→ **TASK ITEM**:
Copy word for word, please, the lines of the entries below running from the one containing "if tw then (k / 32 * 32 + j) * 32 + k % 32" to the one containing "table (R92). -/", both ends included.
================
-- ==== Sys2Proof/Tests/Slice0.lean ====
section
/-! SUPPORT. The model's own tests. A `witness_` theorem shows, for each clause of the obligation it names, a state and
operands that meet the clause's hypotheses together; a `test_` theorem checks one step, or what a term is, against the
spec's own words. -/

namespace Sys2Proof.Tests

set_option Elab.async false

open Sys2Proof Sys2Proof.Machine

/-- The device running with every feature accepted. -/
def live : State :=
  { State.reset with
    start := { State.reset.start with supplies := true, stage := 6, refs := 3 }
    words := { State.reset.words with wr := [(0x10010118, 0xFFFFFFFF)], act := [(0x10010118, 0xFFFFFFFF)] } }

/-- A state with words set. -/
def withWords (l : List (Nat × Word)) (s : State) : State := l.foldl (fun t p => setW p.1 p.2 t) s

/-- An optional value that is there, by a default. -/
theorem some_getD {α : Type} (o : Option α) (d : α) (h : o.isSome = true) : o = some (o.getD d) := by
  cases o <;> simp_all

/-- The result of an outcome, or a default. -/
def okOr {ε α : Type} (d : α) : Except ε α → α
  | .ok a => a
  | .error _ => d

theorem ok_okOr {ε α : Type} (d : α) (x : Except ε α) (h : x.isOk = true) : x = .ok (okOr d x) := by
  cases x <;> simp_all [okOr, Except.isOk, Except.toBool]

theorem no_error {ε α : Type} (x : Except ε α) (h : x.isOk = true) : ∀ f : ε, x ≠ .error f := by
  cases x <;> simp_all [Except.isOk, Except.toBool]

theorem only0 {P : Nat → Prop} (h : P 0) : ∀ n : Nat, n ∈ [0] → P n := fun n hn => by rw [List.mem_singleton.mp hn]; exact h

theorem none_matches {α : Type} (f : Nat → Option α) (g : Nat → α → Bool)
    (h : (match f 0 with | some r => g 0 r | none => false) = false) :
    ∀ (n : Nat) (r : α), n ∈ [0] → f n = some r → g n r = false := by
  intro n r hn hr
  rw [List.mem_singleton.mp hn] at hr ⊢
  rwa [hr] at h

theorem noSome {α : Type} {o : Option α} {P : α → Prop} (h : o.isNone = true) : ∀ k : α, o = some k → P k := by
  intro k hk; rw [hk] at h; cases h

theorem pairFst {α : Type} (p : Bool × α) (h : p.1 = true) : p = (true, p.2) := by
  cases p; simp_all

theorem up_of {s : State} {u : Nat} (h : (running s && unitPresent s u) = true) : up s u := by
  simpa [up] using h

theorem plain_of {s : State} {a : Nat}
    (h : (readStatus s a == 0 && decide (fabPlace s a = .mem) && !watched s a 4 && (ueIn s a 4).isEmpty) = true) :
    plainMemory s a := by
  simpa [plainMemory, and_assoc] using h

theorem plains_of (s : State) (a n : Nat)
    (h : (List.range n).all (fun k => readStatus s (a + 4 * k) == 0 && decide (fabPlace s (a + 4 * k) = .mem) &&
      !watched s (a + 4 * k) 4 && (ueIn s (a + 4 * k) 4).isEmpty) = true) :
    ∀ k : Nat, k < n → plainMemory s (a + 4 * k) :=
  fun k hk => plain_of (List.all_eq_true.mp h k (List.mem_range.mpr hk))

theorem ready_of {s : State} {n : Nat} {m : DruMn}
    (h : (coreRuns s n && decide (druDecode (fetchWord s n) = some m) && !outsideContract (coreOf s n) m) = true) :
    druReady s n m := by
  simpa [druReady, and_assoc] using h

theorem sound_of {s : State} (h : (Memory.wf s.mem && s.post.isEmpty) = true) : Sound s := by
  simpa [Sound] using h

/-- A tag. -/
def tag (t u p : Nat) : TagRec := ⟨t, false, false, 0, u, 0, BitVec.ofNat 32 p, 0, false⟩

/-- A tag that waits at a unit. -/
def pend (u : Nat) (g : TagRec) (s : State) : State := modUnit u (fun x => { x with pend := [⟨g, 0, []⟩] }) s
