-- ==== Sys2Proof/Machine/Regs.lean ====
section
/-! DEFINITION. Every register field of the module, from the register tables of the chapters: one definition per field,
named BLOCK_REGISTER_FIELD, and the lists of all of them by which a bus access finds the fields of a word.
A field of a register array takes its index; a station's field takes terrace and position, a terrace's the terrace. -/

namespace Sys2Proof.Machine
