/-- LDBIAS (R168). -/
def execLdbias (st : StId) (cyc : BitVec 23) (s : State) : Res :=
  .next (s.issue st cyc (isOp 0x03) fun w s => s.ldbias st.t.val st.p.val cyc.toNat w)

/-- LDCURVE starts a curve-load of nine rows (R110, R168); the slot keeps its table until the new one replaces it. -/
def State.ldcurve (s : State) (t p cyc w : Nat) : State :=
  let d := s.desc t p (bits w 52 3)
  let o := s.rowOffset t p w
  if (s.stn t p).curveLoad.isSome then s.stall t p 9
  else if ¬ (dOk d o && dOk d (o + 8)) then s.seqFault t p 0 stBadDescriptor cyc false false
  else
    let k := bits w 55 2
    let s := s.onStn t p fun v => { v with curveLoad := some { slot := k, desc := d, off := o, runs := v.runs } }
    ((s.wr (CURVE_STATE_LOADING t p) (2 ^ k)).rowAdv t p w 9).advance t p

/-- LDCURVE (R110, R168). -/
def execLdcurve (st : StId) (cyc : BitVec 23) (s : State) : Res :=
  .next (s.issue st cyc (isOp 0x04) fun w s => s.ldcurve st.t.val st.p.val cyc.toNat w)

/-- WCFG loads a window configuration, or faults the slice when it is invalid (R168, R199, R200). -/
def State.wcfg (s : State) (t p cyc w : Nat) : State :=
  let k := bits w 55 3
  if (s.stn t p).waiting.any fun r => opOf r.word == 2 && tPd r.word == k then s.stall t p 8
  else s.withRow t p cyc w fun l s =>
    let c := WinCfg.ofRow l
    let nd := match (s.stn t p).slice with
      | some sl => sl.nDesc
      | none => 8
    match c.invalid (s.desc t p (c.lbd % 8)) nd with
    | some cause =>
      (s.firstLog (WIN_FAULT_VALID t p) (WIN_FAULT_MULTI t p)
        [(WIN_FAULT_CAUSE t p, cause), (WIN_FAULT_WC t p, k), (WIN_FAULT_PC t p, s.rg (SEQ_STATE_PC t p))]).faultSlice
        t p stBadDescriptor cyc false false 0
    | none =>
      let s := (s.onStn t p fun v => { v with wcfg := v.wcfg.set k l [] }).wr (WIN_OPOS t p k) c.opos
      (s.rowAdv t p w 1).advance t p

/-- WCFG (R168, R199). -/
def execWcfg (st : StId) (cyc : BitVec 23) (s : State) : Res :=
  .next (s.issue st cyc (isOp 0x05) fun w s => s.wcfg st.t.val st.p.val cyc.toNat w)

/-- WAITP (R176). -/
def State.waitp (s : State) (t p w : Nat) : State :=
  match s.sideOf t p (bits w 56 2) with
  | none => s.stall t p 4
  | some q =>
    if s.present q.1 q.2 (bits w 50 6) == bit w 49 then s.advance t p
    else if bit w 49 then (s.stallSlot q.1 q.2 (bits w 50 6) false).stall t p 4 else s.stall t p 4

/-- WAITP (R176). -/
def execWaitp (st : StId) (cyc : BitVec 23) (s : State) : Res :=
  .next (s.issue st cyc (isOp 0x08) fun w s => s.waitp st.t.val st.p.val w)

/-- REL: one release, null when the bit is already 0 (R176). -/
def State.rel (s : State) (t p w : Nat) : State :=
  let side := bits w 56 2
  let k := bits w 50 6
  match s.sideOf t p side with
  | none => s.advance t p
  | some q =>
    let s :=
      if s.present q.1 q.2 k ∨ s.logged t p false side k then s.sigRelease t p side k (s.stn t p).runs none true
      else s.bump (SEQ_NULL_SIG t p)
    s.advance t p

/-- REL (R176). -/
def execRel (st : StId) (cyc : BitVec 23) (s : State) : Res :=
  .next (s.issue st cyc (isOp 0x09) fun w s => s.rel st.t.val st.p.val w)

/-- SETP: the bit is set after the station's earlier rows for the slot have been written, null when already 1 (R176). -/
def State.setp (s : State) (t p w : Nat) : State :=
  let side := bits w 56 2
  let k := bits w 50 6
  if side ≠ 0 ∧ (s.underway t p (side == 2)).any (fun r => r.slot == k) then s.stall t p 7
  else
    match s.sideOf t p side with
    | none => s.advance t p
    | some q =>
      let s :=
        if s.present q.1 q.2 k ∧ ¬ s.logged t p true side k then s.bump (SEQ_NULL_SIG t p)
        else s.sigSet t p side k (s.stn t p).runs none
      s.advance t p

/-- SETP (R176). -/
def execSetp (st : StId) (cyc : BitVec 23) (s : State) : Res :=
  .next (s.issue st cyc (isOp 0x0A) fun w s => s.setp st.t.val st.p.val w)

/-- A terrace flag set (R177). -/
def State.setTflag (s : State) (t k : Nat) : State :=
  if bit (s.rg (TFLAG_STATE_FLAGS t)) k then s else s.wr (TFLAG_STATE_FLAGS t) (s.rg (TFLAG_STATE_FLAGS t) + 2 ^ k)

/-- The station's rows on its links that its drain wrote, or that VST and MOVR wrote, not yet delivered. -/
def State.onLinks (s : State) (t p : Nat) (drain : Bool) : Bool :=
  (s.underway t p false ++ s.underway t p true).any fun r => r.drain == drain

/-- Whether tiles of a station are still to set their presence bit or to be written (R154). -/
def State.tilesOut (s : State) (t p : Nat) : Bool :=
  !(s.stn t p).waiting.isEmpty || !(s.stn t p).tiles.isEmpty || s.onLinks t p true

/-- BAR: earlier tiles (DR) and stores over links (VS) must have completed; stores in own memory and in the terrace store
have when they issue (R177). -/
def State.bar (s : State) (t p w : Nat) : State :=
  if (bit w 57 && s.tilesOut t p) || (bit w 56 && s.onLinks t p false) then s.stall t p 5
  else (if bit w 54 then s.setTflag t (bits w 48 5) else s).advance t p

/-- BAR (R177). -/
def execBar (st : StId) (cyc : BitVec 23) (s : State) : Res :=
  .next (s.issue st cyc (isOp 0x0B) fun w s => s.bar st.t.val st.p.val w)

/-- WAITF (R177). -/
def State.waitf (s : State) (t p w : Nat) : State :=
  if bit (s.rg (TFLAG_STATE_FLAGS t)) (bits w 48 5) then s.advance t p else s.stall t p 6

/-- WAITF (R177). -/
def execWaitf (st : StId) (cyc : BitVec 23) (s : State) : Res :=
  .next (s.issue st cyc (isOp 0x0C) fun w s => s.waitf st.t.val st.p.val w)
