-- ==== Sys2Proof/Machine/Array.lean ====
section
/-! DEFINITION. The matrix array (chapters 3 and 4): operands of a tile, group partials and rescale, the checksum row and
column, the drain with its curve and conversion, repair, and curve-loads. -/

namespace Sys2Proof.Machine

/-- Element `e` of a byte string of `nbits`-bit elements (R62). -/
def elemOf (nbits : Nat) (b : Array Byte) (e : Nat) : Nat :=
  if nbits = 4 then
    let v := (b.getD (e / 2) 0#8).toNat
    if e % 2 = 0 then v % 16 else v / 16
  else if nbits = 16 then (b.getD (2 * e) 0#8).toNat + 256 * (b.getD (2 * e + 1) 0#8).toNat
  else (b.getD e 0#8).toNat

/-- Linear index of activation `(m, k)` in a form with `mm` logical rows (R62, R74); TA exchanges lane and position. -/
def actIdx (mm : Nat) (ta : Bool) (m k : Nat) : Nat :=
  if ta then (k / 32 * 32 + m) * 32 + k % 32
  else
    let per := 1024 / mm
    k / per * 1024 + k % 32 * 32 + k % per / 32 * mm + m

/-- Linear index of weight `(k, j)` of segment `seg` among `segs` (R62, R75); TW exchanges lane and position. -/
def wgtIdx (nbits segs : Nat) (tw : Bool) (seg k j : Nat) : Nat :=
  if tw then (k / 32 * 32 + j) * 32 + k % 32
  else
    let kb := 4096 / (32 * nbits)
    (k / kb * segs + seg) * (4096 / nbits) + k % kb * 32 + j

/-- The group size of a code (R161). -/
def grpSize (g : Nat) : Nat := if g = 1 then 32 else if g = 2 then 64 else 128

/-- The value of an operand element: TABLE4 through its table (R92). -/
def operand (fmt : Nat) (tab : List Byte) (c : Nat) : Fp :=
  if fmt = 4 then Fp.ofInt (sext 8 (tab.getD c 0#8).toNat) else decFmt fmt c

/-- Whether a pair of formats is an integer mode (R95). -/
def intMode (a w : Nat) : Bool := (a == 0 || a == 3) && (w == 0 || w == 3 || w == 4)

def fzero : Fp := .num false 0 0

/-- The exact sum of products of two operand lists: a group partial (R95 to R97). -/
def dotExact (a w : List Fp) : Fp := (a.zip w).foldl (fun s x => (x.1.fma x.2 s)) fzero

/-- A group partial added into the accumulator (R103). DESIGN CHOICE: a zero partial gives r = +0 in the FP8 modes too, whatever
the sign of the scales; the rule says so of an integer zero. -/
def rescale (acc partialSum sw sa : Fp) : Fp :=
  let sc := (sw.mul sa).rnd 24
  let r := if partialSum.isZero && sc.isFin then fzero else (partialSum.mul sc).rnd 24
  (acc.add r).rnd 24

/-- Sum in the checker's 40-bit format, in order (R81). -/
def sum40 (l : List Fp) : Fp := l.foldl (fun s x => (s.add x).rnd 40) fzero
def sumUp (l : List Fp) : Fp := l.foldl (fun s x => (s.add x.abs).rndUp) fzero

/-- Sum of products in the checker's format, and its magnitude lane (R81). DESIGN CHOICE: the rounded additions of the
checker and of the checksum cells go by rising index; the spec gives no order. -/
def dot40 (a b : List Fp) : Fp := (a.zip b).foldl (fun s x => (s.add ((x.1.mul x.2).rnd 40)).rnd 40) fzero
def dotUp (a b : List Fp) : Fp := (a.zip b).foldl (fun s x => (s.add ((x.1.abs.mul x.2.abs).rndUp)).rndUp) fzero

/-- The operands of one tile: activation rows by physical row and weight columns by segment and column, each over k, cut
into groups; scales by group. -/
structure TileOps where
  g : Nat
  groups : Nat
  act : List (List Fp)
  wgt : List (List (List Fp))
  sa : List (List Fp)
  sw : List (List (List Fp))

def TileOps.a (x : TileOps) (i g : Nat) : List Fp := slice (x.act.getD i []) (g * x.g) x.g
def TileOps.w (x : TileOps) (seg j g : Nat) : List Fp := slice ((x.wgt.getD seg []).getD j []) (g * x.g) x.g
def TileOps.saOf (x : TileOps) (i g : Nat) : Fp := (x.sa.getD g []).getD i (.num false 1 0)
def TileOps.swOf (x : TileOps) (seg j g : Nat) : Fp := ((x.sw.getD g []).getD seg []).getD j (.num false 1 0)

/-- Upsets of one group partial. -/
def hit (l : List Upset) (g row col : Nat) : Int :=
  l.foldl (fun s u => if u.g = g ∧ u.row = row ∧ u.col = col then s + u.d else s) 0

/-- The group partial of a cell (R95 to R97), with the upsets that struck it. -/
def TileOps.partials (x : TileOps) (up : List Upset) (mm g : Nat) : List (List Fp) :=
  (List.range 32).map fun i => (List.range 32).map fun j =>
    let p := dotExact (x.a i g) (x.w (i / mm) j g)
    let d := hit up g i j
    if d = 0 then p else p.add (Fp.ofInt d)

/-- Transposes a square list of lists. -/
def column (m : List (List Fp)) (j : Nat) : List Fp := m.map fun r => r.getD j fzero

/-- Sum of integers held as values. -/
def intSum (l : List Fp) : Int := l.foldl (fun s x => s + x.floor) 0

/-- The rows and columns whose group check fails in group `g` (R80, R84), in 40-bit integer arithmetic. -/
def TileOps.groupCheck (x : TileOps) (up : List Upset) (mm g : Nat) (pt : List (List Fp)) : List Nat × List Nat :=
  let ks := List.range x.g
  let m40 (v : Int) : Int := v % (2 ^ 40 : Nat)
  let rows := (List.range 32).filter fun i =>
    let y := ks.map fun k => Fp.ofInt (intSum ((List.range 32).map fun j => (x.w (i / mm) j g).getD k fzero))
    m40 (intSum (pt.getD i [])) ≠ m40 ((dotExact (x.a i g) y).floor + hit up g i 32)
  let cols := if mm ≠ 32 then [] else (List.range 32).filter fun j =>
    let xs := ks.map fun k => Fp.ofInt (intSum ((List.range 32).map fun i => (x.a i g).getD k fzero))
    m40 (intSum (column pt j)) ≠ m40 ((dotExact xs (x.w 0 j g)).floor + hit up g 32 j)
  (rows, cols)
================
→ **TASK RESULT**:
  if tw then (k / 32 * 32 + j) * 32 + k % 32
  else
    let kb := 4096 / (32 * nbits)
    (k / kb * segs + seg) * (4096 / nbits) + k % kb * 32 + j

/-- The group size of a code (R161). -/
def grpSize (g : Nat) : Nat := if g = 1 then 32 else if g = 2 then 64 else 128

/-- The value of an operand element: TABLE4 through its table (R92). -/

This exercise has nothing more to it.